The following were deprecated in the C++ API before the Python 3 bindings saw a stable release, so are not wrapped for Python 3:

  • Xapian::Auto::open_stub()

  • Xapian::Chert::open()

  • Xapian::InMemory::open()

The version of the bindings in use is available as xapian.__version__ (as recommended by PEP 396). This may not be the same as xapian.version_string() as the latter is the version of xapian-core (the C++ library) in use.

Query

In C++ there’s a Xapian::Query constructor which takes a query operator and start/end iterators specifying a number of terms or queries, plus an optional parameter. In Python, this is wrapped to accept any Python sequence (for example a list or tuple) of terms or queries (or even a mixture of terms and queries). For example:

subq = xapian.Query(xapian.Query.OP_AND, "hello", "world")
q = xapian.Query(xapian.Query.OP_AND, [subq, "foo", xapian.Query("bar", 2)])

MatchAll and MatchNothing

These are wrapped as xapian.Query.MatchAll and xapian.Query.MatchNothing.

MatchDecider

Custom MatchDeciders can be created in Python - subclass xapian.MatchDecider, ensure you call the super-constructor from your constructor, and define a __call__ method that will do the work. The simplest example (which does nothing useful) would be as follows:

class mymatchdecider(xapian.MatchDecider):
  def __init__(self):
    xapian.MatchDecider.__init__(self)

  def __call__(self, doc):
    # Accept all documents.
    return True

ValueRangeProcessor

The ValueRangeProcessor class is deprecated and will be removed in Xapian 2.0.0. The replacement is RangeProcessor (added in Xapian 1.3.6). Use RangeProcessor instead in new code - it’s more flexible because it can return an arbitrary Query object. This section documenting ValueRangeProcessor is here to aid migrating existing uses.
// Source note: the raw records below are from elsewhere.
-- ==== Sys2Proof/Machine/Startup.lean ====
section
/-! DEFINITION. Stopping and starting: MAIN_SUPPLY_LOSS, RESET, the entry to STARTING, the validity check, the battery-loss
clearing, the sweep, and the faults of the battery and its memory (R13, R150 to R158). -/

namespace Sys2Proof.Machine

/-! ### The sweep (R154) -/

/-- The slot is ACTIVE. -/
def Slot.isActive (sl : Slot) : Bool :=
  match sl.body with
  | .active _ _ => true
  | .empty => false
  | .assembling _ => false
  | .faulty _ _ => false

/-- Step 1 on one slot: ASSEMBLING becomes EMPTY (R18). -/
def Slot.sweepAssembly (sl : Slot) (i : SlotId) : Slot :=
  match sl.body with
  | .assembling _ => Slot.blank i
  | .empty => sl
  | .active _ _ => sl
  | .faulty _ _ => sl

/-- Step 2 on one slot: an ACTIVE one whose word fails becomes FAULTY, with a new word and its fields as found (R13). -/
def Slot.checkIntegrity (sl : Slot) (i : SlotId) : Slot :=
  match sl.body with
  | .active a c =>
    if sl.integrity = Config.integrityCode i sl.body then sl
    else { sl with body := .faulty a c, integrity := Config.integrityCode i (.faulty a c) }
  | .empty => sl
  | .assembling _ => sl
  | .faulty _ _ => sl

def State.sweepAssemblies (s : State) : State :=
  { s with slots := Vector.ofFn fun i => s.slots[i].sweepAssembly i }

def State.sweepIntegrity (s : State) : State :=
  { s with slots := Vector.ofFn fun i => s.slots[i].checkIntegrity i }

/-- Step 3: a live warrant whose master slot is not ACTIVE is closed with SLOT_FAULT (R74). -/
def State.sweepWarrants (s : State) : State :=
  { s with warrants := s.warrants.map fun w => if s.slots[w.master].isActive then w else w.closeLive .slotFault }

/-- Step 4 on one lane: a BOUND one whose slot is not ACTIVE becomes UNBOUND (R116). -/
def State.sweepLane (s : State) (x : Lane) : Lane :=
  match x.transport with
  | none => x
  | some i => if s.slots[i].isActive then x else { x with transport := none }

def State.sweepLanes (s : State) : State := { s with lanes := Vector.ofFn fun l => s.sweepLane s.lanes[l] }

/-- Step 5 on one slot: the reference count R10 gives; a changed one is a write with a new integrity word (R10, R12;
notes/assumptions/26.md). -/
def State.sweepReference (s : State) (i : SlotId) : Slot :=
  if s.slots[i].refs = s.countRefs i then s.slots[i]
  else { s.slots[i] with refs := s.countRefs i, integrity := Config.integrityCode i s.slots[i].body }

def State.sweepReferences (s : State) : State := { s with slots := Vector.ofFn s.sweepReference }

/-- Step 6 on one lane: the chain of a BOUND lane is reset (R116). -/
def Lane.resetChain (x : Lane) : Lane :=
  match x.transport with
  | none => x
  | some _ => { x with chain := x.initial, position := 0, epoch := x.epoch + 1 }

def State.resetChains (s : State) : State := { s with lanes := Vector.ofFn fun l => s.lanes[l].resetChain }

/-- The steps of the sweep, in order (R154). -/
def sweepSteps : List (State → State) :=
  [State.sweepAssemblies, State.sweepIntegrity, State.sweepWarrants, State.sweepLanes, State.sweepReferences,
    State.resetChains]

/-- The first `n` of them, each on the result of those before it. -/
def State.sweepFirst (s : State) (n : Nat) : State := (sweepSteps.take n).foldl (fun s f => f s) s

/-- The whole sweep. -/
def State.sweep (s : State) : State := s.sweepFirst 6

/-- Between `s` and `t`, what a step makes of it, with the records of a set written: slots and lanes by number, warrants by
id. -/
def State.partly (s t : State) (records : BitVec 256) : State :=
  { s with
    slots := Vector.ofFn fun i => if records.getLsbD i.val then t.slots[i] else s.slots[i]
    warrants := List.zipWith (fun w v => if records.getLsbD w.id then v else w) s.warrants t.warrants
    lanes := Vector.ofFn fun l => if records.getLsbD l.val then t.lanes[l] else s.lanes[l] }

/-- What a sweep that was cut off had done: whole steps, and the next one on some of its records, each record being written
as a whole (R12, R154); only a sweep in progress can be cut. -/
def State.cutSweep (s : State) (cut : SweepCut) : State :=
  if s.mode = .starting .sweep then (s.sweepFirst cut.steps).partly (s.sweepFirst (cut.steps + 1)) cut.records
  else s

/-! ### Volatile state (R150, R158) -/

/-- A lane with its volatile fields as at the entry to STARTING (R116, R150). -/
def Lane.start (x : Lane) : Lane := { x with run := none, last := none, link := LinkState.start }

/-- The volatile state as R150 gives it, with passes in progress broken off; the battery domain is kept, and what they
overwrote in it stays overwritten (R143). -/
def State.volatileStart (s : State) : State :=
  { s with
    engine := .idle, requesters := 0, highPointer := 3, lowPointer := 3
    lanes := Vector.ofFn fun l => s.lanes[l].start
    custody := Custody.start
    slots := Vector.ofFn fun i => { s.slots[i] with assembly := none }
    tamper := { s.tamper with armed := false, timer := false }
    passes := { written := 0, units := s.passes.units.set 49 none } }

/-- The logic stops: a sweep in progress is cut off, and the volatile state is lost (R158). -/
def State.stopLogic (s : State) (cut : SweepCut) : State :=
  { (s.cutSweep cut).volatileStart with mode := .stopped }

/-- STARTING is entered (R150). -/
def State.enterStarting (s : State) : State := { s.volatileStart with mode := .starting .check }

/-! ### Supply and RESET -/

/-- Without main supply and without a sound battery the battery domain is lost (R151, R158): the marker no
longer holds its fixed word, and the records keep their values until the clearing (notes/assumptions/13.md). -/
def State.keepDomain (s : State) : State :=
  if stopLevel ≤ s.vmain || s.battery then s else { s with marker := lostMarker }

/-- MAIN_SUPPLY_LOSS (R158). -/
def execMainSupplyLoss (mv : Nat) (cut : SweepCut) (s : State) : Res :=
  if stopLevel ≤ s.vmain && mv < stopLevel && cut.ok then
    let t := if s.mode.running then s.stopLogic cut else s
    .next { t with vmain := mv }.keepDomain
  else .next s

/-- RESET_ASSERT (R157). -/
def execResetAssert (cut : SweepCut) (s : State) : Res :=
  if !s.resetHeld && cut.ok then
    let t := if s.mode.running then s.stopLogic cut else s
    .next { t with resetHeld := true }
  else .next s

/-- MAIN_SUPPLY_RISE: above the stop level, STARTING is entered unless RESET is held (R150). -/
def execMainSupplyRise (mv : Nat) (s : State) : Res :=
  if s.mode = .stopped ∧ s.vmain ≤ stopLevel ∧ stopLevel < mv then
    let t := { s with vmain := mv }
    .next (if s.resetHeld then t else t.enterStarting)
  else .next s

/-- RESET_RELEASE: with the main supply above the stop level STARTING is entered (R150, R157). -/
def execResetRelease (s : State) : Res :=
  if s.resetHeld then
    let t := { s with resetHeld := false }
    .next (if stopLevel < s.vmain then t.enterStarting else t)
  else .next s

/-! ### STARTING -/

/-- VALIDITY_CHECK: the marker is read; steps 1 and 2 of a clearing take effect here (R151, R153,
notes/assumptions/19.md). -/
def execValidityCheck (raw : BitVec 6) (s : State) : Res :=
  if s.mode = .starting .check then
    if !s.markerValid then .next { s with mode := .starting .clearing, tamper := Tamper.default (levelOf raw) }
    else if s.tamper.erasePending then .next s.eraseBegin
    else .next { s with mode := .starting .sweep }
  else .next s

/-- A lane context after battery loss; the frames its link has received since STARTING was entered stay (R117, R150,
notes/assumptions/25.md). -/
def Lane.clearBinding (x : Lane) : Lane := { Lane.cleared with link := x.link }

/-- Steps 3 to 9 of the clearing (R151). -/
def State.clearDomain (s : State) : State :=
  { s with
    slots := Vector.ofFn Slot.blank
    storage := { current := none, previous := none }
    warrants := []
    lanes := Vector.ofFn fun l => s.lanes[l].clearBinding
    quantum := 12
    batteryLossFlag := true
    marker := Config.marker
    passes := Passes.none }

/-- BATTERY_LOSS_CLEARING_END (R151, R155). -/
def execBatteryLossClearingEnd (s : State) : Res :=
  if s.mode = .starting .clearing then
    if s.tamper.erasePending then .next s.clearDomain.eraseBegin
    else .next { s.clearDomain with mode := .uninitialised }
  else .next s

/-- The device state after a sweep (R155). -/
def State.afterSweep (s : State) : State :=
  if s.tamper.erasePending then s.eraseBegin
  else if s.storage.current.isSome then { s with mode := .operational }
  else if s.tamper.causes = 0 then { s with mode := .uninitialised }
  else { s with mode := .locked }

/-- SWEEP_END (R154, R155). -/
def execSweepEnd (s : State) : Res :=
  if s.mode = .starting .sweep then .next s.sweep.afterSweep else .next s

/-! ### Failures -/

/-- BACKUP_BATTERY_FAILURE: with the main supply absent the battery domain is lost; with it present nothing is until the
supply also goes (R158). -/
def execBackupBatteryFailure (refitted : Bool) (s : State) : Res :=
  .next { { s with battery := false }.keepDomain with battery := refitted }

/-- BATTERY_BACKED_MEMORY_FAULT: a record changes other than by a table write, to any that fits its fields; the volatile
assembly part is not in that memory (R13, notes/assumptions/14.md). -/
def execBatteryBackedMemoryFault (slot : SlotId) (body : SlotBody) (refs : Nat) (integrity : BitVec 32) (s : State) :
    Res :=
  if body.fieldsOk && refsOk refs then
    .next
      { s with
        slots := s.slots.set slot ⟨body, refs, integrity, s.slots[slot].assembly⟩
        passes := { s.passes with units := s.passes.units.set slot.val none } }
  else .next s

end Sys2Proof.Machine
end

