-- ==== Sys2Proof/Certificates/Slice0/Obligations.lean ====
section
/-! DEFINITION. The statements for the provers, in the order of OBLIGATIONS.json. Each says what a command does to the whole
state, what every command keeps, or how values travel. A statement that gives a command's next state gives all of it, so
what it does not name is unchanged. -/

open Sys2Proof Sys2Proof.Machine

/-! ### The step, reset and the links -/

/-- A step runs the command at the front of the queue on the state with the queue's rest. An empty queue idles but in ERASING,
where the overwrite passes go on (PassesOverwriteTheKeyStore): the model's choice, notes/assumptions/21.md. -/
def Obligations.StepRunsTheFrontCommand : Prop :=
  (∀ (s : State) (c : Instr) (cs : List Instr), step (s.withPending (c :: cs)) = exec c (s.withPending cs)) ∧
    ∀ s : State, s.pending = [] → s.mode ≠ .erasing → step s = .next s

/-- Right after reset the part is in STARTING with the volatile state of R150, drives TAMPER, no command waits, and the laws
of Safety.lean hold. The battery domain it finds is the model's choice, notes/assumptions/9.md. -/
def Obligations.ResetBeginsStartingLawfully : Prop :=
  (State.reset.mode = .starting .check ∧ State.reset.engine = .idle ∧ State.reset.requesters = 0 ∧
    State.reset.highPointer = 3 ∧ State.reset.lowPointer = 3 ∧ State.reset.custody.position = .run ∧
    State.reset.custody.process = none ∧
    (∀ k : Link, State.reset.link k =
      { fifo := [], overrun := false, frameErrors := 0, buffer := none, collect := none, sdo := [] }) ∧
    (∀ l : LaneId, State.reset.lanes[l].run = none ∧ State.reset.lanes[l].last = none) ∧
    (∀ i : SlotId, State.reset.slots[i].assembly = none) ∧
    State.reset.tamper.armed = false ∧ State.reset.tamper.timer = false ∧
    State.reset.tamperOutput = some true ∧ State.reset.pending = []) ∧
  (RefsLaw State.reset ∧ WarrantLaw State.reset ∧ BudgetLaw State.reset ∧ ServiceLaw State.reset ∧
    CounterLaw State.reset ∧ AssemblyLaw State.reset ∧ StorageLaw State.reset ∧ CheckLaw State.reset ∧
    ModeLaw State.reset ∧ ChainLaw State.reset)

/-- A request transfer with at least one byte, the first not 0x00, shifts out bytes of 0x00 and is judged when select rises
(R159, R160, R162): bytes that are no frame of length up to 1023 are a frame error, and so are a frame of an immediate kind
with a body and any transfer that ends inside a byte; a complete frame of another kind joins a FIFO with room, sets overrun at
a full one, and is discarded while overrun is set. That a transfer ending inside a byte is one even where the complete bytes
would make a frame is notes/assumptions/22.md. -/
def Obligations.RequestFramesAreJudged : Prop :=
  ∀ (s : State) (k : Link) (bytes : List Byte), s.mode.running = true → (s.link k).collect = none →
    bytes ≠ [] → bytes.head? ≠ some 0 →
    let x : LinkState := { s.link k with sdo := List.replicate bytes.length 0 }
    let frameError : Res := .next (s.setLink k { x with frameErrors := min 255 (x.frameErrors + 1) })
    (∀ bits : Fin 8, bits ≠ 0 → exec (.requestTransfer k ⟨bytes, bits⟩) s = frameError) ∧
      ((∀ (kind : Byte) (body : List Byte), body.length ≤ 1023 → bytes ≠ frameBytes kind body) →
        exec (.requestTransfer k ⟨bytes, 0⟩) s = frameError) ∧
      ∀ (kind : Byte) (body : List Byte), body.length ≤ 1023 → bytes = frameBytes kind body →
        if (immediateKinds k).contains kind then body ≠ [] → exec (.requestTransfer k ⟨bytes, 0⟩) s = frameError
        else
          exec (.requestTransfer k ⟨bytes, 0⟩) s = .next (s.setLink k (
            if x.overrun then x
            else if x.fifo.length < 2 then { x with fifo := x.fifo ++ [⟨kind, body⟩] }
            else { x with overrun := true }))

/-- LANE_CLEAR and LINK_CLEAR empty their FIFO unanswered and clear overrun, and nothing else; a complete frame of an
immediate kind with length 0 is taken as it completes (R161). -/
def Obligations.ImmediateRequestsActAtOnce : Prop :=
  ∀ s : State, s.mode.running = true →
    exec .linkClear s = .next (s.setLink .custody { s.link .custody with fifo := [], overrun := false }) ∧
    (∀ l : LaneId,
      exec (.laneClear l) s = .next (s.setLink (.lane l) { s.link (.lane l) with fifo := [], overrun := false })) ∧
    ((s.link .custody).collect = none →
      exec (.requestTransfer .custody ⟨frameBytes kindLinkClear [], 0⟩) s =
        exec .linkClear (s.setLink .custody { s.link .custody with sdo := [0, 0, 0] })) ∧
    ∀ l : LaneId, (s.link (.lane l)).collect = none →
      exec (.requestTransfer (.lane l) ⟨frameBytes kindLaneClear [], 0⟩) s =
          exec (.laneClear l) (s.setLink (.lane l) { s.link (.lane l) with sdo := [0, 0, 0] }) ∧
        exec (.requestTransfer (.lane l) ⟨frameBytes kindRunStop [], 0⟩) s =
          exec (.runStop ⟨l, none⟩) (s.setLink (.lane l) { s.link (.lane l) with sdo := [0, 0, 0] })

/-- A collect fixes the reply at its first byte and changes nothing else; broken off, cut by an erase, or with nothing to
consume, it ends with the bytes it shifted out and leaves the buffer and all else as before (R165, R166). A custody reply
shifted out whole is consumed: the buffer is empty, and a DEVICE_STATUS reply that showed the battery-loss flag clears it
(R152, R166). -/
def Obligations.CollectsShiftOutReplies : Prop :=
  (∀ (s : State) (k : Link),
    (s.mode.running = true → (s.link k).collect = none →
      exec (.collectBegin k) s =
        .next (s.setLink k { s.link k with collect := some { reply := (s.link k).buffer, cut := false } })) ∧
    ∀ (c : Collect) (clocked cut : Nat), (s.link k).collect = some c → cut ≤ clocked →
      let frame : List Byte := match c.reply with | none => [0, 0, 0] | some r => r.bytes
      let out := if c.cut then frame.take cut else frame.take clocked
      (c.cut = true ∨ c.reply = none ∨ clocked < frame.length) →
        exec (.collectEnd k clocked cut) s =
          .next (s.setLink k
            { s.link k with collect := none, sdo := 0 :: out ++ List.replicate (clocked - out.length) 0 })) ∧
  (∀ (s : State) (c : Collect) (r : Reply) (clocked cut : Nat), s.custody.link.collect = some c → c.cut = false →
    c.reply = some r → r.bytes.length ≤ clocked →
    exec (.collectEnd .custody clocked cut) s =
      .next
        { s with
          custody :=
            { s.custody with
              link :=
                { s.custody.link with
                  buffer := none, collect := none
                  sdo := 0 :: r.bytes ++ List.replicate (clocked - r.bytes.length) 0 } }
          batteryLossFlag := match r with | .deviceStatus _ true => false | _ => s.batteryLossFlag })
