/-! ### `State.sweepAssemblies` -/

@[simp] theorem State.sweepAssemblies_mode (s : State) : (s.sweepAssemblies).mode = s.mode := by simp only [State.sweepAssemblies]
@[simp] theorem State.sweepAssemblies_vmain (s : State) : (s.sweepAssemblies).vmain = s.vmain := by simp only [State.sweepAssemblies]
@[simp] theorem State.sweepAssemblies_resetHeld (s : State) : (s.sweepAssemblies).resetHeld = s.resetHeld := by simp only [State.sweepAssemblies]
@[simp] theorem State.sweepAssemblies_battery (s : State) : (s.sweepAssemblies).battery = s.battery := by simp only [State.sweepAssemblies]
@[simp] theorem State.sweepAssemblies_marker (s : State) : (s.sweepAssemblies).marker = s.marker := by simp only [State.sweepAssemblies]
@[simp] theorem State.sweepAssemblies_batteryLossFlag (s : State) : (s.sweepAssemblies).batteryLossFlag = s.batteryLossFlag := by simp only [State.sweepAssemblies]
@[simp] theorem State.sweepAssemblies_quantum (s : State) : (s.sweepAssemblies).quantum = s.quantum := by simp only [State.sweepAssemblies]
@[simp] theorem State.sweepAssemblies_storage (s : State) : (s.sweepAssemblies).storage = s.storage := by simp only [State.sweepAssemblies]
@[simp] theorem State.sweepAssemblies_warrants (s : State) : (s.sweepAssemblies).warrants = s.warrants := by simp only [State.sweepAssemblies]
@[simp] theorem State.sweepAssemblies_lanes (s : State) : (s.sweepAssemblies).lanes = s.lanes := by simp only [State.sweepAssemblies]
@[simp] theorem State.sweepAssemblies_custody (s : State) : (s.sweepAssemblies).custody = s.custody := by simp only [State.sweepAssemblies]
@[simp] theorem State.sweepAssemblies_engine (s : State) : (s.sweepAssemblies).engine = s.engine := by simp only [State.sweepAssemblies]
@[simp] theorem State.sweepAssemblies_requesters (s : State) : (s.sweepAssemblies).requesters = s.requesters := by simp only [State.sweepAssemblies]
@[simp] theorem State.sweepAssemblies_highPointer (s : State) : (s.sweepAssemblies).highPointer = s.highPointer := by simp only [State.sweepAssemblies]
@[simp] theorem State.sweepAssemblies_lowPointer (s : State) : (s.sweepAssemblies).lowPointer = s.lowPointer := by simp only [State.sweepAssemblies]
@[simp] theorem State.sweepAssemblies_tamper (s : State) : (s.sweepAssemblies).tamper = s.tamper := by simp only [State.sweepAssemblies]
@[simp] theorem State.sweepAssemblies_passes (s : State) : (s.sweepAssemblies).passes = s.passes := by simp only [State.sweepAssemblies]
@[simp] theorem State.sweepAssemblies_draws (s : State) : (s.sweepAssemblies).draws = s.draws := by simp only [State.sweepAssemblies]
@[simp] theorem State.sweepAssemblies_nextSerial (s : State) : (s.sweepAssemblies).nextSerial = s.nextSerial := by simp only [State.sweepAssemblies]
@[simp] theorem State.sweepAssemblies_pending (s : State) : (s.sweepAssemblies).pending = s.pending := by simp only [State.sweepAssemblies]

/-! ### `State.sweepIntegrity` -/

@[simp] theorem State.sweepIntegrity_mode (s : State) : (s.sweepIntegrity).mode = s.mode := by simp only [State.sweepIntegrity]
@[simp] theorem State.sweepIntegrity_vmain (s : State) : (s.sweepIntegrity).vmain = s.vmain := by simp only [State.sweepIntegrity]
@[simp] theorem State.sweepIntegrity_resetHeld (s : State) : (s.sweepIntegrity).resetHeld = s.resetHeld := by simp only [State.sweepIntegrity]
@[simp] theorem State.sweepIntegrity_battery (s : State) : (s.sweepIntegrity).battery = s.battery := by simp only [State.sweepIntegrity]
@[simp] theorem State.sweepIntegrity_marker (s : State) : (s.sweepIntegrity).marker = s.marker := by simp only [State.sweepIntegrity]
@[simp] theorem State.sweepIntegrity_batteryLossFlag (s : State) : (s.sweepIntegrity).batteryLossFlag = s.batteryLossFlag := by simp only [State.sweepIntegrity]
@[simp] theorem State.sweepIntegrity_quantum (s : State) : (s.sweepIntegrity).quantum = s.quantum := by simp only [State.sweepIntegrity]
@[simp] theorem State.sweepIntegrity_storage (s : State) : (s.sweepIntegrity).storage = s.storage := by simp only [State.sweepIntegrity]
@[simp] theorem State.sweepIntegrity_warrants (s : State) : (s.sweepIntegrity).warrants = s.warrants := by simp only [State.sweepIntegrity]
@[simp] theorem State.sweepIntegrity_lanes (s : State) : (s.sweepIntegrity).lanes = s.lanes := by simp only [State.sweepIntegrity]
@[simp] theorem State.sweepIntegrity_custody (s : State) : (s.sweepIntegrity).custody = s.custody := by simp only [State.sweepIntegrity]
@[simp] theorem State.sweepIntegrity_engine (s : State) : (s.sweepIntegrity).engine = s.engine := by simp only [State.sweepIntegrity]
@[simp] theorem State.sweepIntegrity_requesters (s : State) : (s.sweepIntegrity).requesters = s.requesters := by simp only [State.sweepIntegrity]
@[simp] theorem State.sweepIntegrity_highPointer (s : State) : (s.sweepIntegrity).highPointer = s.highPointer := by simp only [State.sweepIntegrity]
@[simp] theorem State.sweepIntegrity_lowPointer (s : State) : (s.sweepIntegrity).lowPointer = s.lowPointer := by simp only [State.sweepIntegrity]
@[simp] theorem State.sweepIntegrity_tamper (s : State) : (s.sweepIntegrity).tamper = s.tamper := by simp only [State.sweepIntegrity]
@[simp] theorem State.sweepIntegrity_passes (s : State) : (s.sweepIntegrity).passes = s.passes := by simp only [State.sweepIntegrity]
@[simp] theorem State.sweepIntegrity_draws (s : State) : (s.sweepIntegrity).draws = s.draws := by simp only [State.sweepIntegrity]
@[simp] theorem State.sweepIntegrity_nextSerial (s : State) : (s.sweepIntegrity).nextSerial = s.nextSerial := by simp only [State.sweepIntegrity]
@[simp] theorem State.sweepIntegrity_pending (s : State) : (s.sweepIntegrity).pending = s.pending := by simp only [State.sweepIntegrity]

/-! ### `State.sweepWarrants` -/

@[simp] theorem State.sweepWarrants_mode (s : State) : (s.sweepWarrants).mode = s.mode := by simp only [State.sweepWarrants]
@[simp] theorem State.sweepWarrants_vmain (s : State) : (s.sweepWarrants).vmain = s.vmain := by simp only [State.sweepWarrants]
@[simp] theorem State.sweepWarrants_resetHeld (s : State) : (s.sweepWarrants).resetHeld = s.resetHeld := by simp only [State.sweepWarrants]
@[simp] theorem State.sweepWarrants_battery (s : State) : (s.sweepWarrants).battery = s.battery := by simp only [State.sweepWarrants]
@[simp] theorem State.sweepWarrants_marker (s : State) : (s.sweepWarrants).marker = s.marker := by simp only [State.sweepWarrants]
@[simp] theorem State.sweepWarrants_batteryLossFlag (s : State) : (s.sweepWarrants).batteryLossFlag = s.batteryLossFlag := by simp only [State.sweepWarrants]
@[simp] theorem State.sweepWarrants_quantum (s : State) : (s.sweepWarrants).quantum = s.quantum := by simp only [State.sweepWarrants]
@[simp] theorem State.sweepWarrants_slots (s : State) : (s.sweepWarrants).slots = s.slots := by simp only [State.sweepWarrants]
@[simp] theorem State.sweepWarrants_storage (s : State) : (s.sweepWarrants).storage = s.storage := by simp only [State.sweepWarrants]
@[simp] theorem State.sweepWarrants_lanes (s : State) : (s.sweepWarrants).lanes = s.lanes := by simp only [State.sweepWarrants]
@[simp] theorem State.sweepWarrants_custody (s : State) : (s.sweepWarrants).custody = s.custody := by simp only [State.sweepWarrants]
@[simp] theorem State.sweepWarrants_engine (s : State) : (s.sweepWarrants).engine = s.engine := by simp only [State.sweepWarrants]
@[simp] theorem State.sweepWarrants_requesters (s : State) : (s.sweepWarrants).requesters = s.requesters := by simp only [State.sweepWarrants]
@[simp] theorem State.sweepWarrants_highPointer (s : State) : (s.sweepWarrants).highPointer = s.highPointer := by simp only [State.sweepWarrants]
@[simp] theorem State.sweepWarrants_lowPointer (s : State) : (s.sweepWarrants).lowPointer = s.lowPointer := by simp only [State.sweepWarrants]
@[simp] theorem State.sweepWarrants_tamper (s : State) : (s.sweepWarrants).tamper = s.tamper := by simp only [State.sweepWarrants]
@[simp] theorem State.sweepWarrants_passes (s : State) : (s.sweepWarrants).passes = s.passes := by simp only [State.sweepWarrants]
@[simp] theorem State.sweepWarrants_draws (s : State) : (s.sweepWarrants).draws = s.draws := by simp only [State.sweepWarrants]
@[simp] theorem State.sweepWarrants_nextSerial (s : State) : (s.sweepWarrants).nextSerial = s.nextSerial := by simp only [State.sweepWarrants]
@[simp] theorem State.sweepWarrants_pending (s : State) : (s.sweepWarrants).pending = s.pending := by simp only [State.sweepWarrants]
The ValueRangeProcessor class (and its subclasses) provide an operator() method (which is exposed in python as a __call__() method, making the class instances into callables). This method checks whether the beginning and end of a range are in a format understood by the ValueRangeProcessor, and if so, converts the beginning and end into strings which sort appropriately. ValueRangeProcessors can be defined in python (and then passed to the QueryParser), or there are several default built-in ones which can be used.

In C++ the operator() method takes two std::string arguments by reference, which the subclassed method can modify, and returns a value slot number. In Python, we wrap this by passing two bytes objects to __call__ and having it return a tuple of (value_slot, modified_begin, modified_end). For example:

vrp = xapian.NumberValueRangeProcessor(0, '$', True)
a = '$10'
b = '20'
slot, a, b = vrp(a, b)

You can implement your own ValueRangeProcessor in Python. The Python implementation should override the __call__() method with its own implementation, which returns a tuple as above. For example:

class MyVRP(xapian.ValueRangeProcessor):
  def __init__(self):
    xapian.ValueRangeProcessor.__init__(self)
  def __call__(self, begin, end):
    return (7, "A"+begin, "B"+end)

The equivalent RangeProcessor subclass to MyVRP would look like this:

class MyRP(xapian.RangeProcessor):
    def __init__(self):
        xapian.RangeProcessor.__init__(self)
    def __call__(self, begin, end):
        return xapian.Query(xapian.Query.OP_VALUE_RANGE, "A"+begin, "B"+end)

Return xapian.Query(xapian.Query.OP_INVALID) to signal that you don’t want to handle an offered range.

Apache and mod_python/mod_wsgi

Prior to Xapian 1.3.0, you had to tell mod_python and mod_wsgi to run applications which use Xapian in the main interpreter. Xapian 1.3.0 no longer uses the simplified GIL state API, and so this restriction no longer applies.

Test Suite

The Python bindings come with a test suite, consisting of two test files: smoketest.py and pythontest.py. These are run by the make check command, or may be run manually. By default, they will display the names of any tests which failed, and then display a count of tests which run and which failed. The verbosity may be increased by setting the VERBOSE environment variable, for example:

make check VERBOSE=1

Setting VERBOSE to 1 will display detailed information about failures, and a value of 2 will display further information about the progress of tests.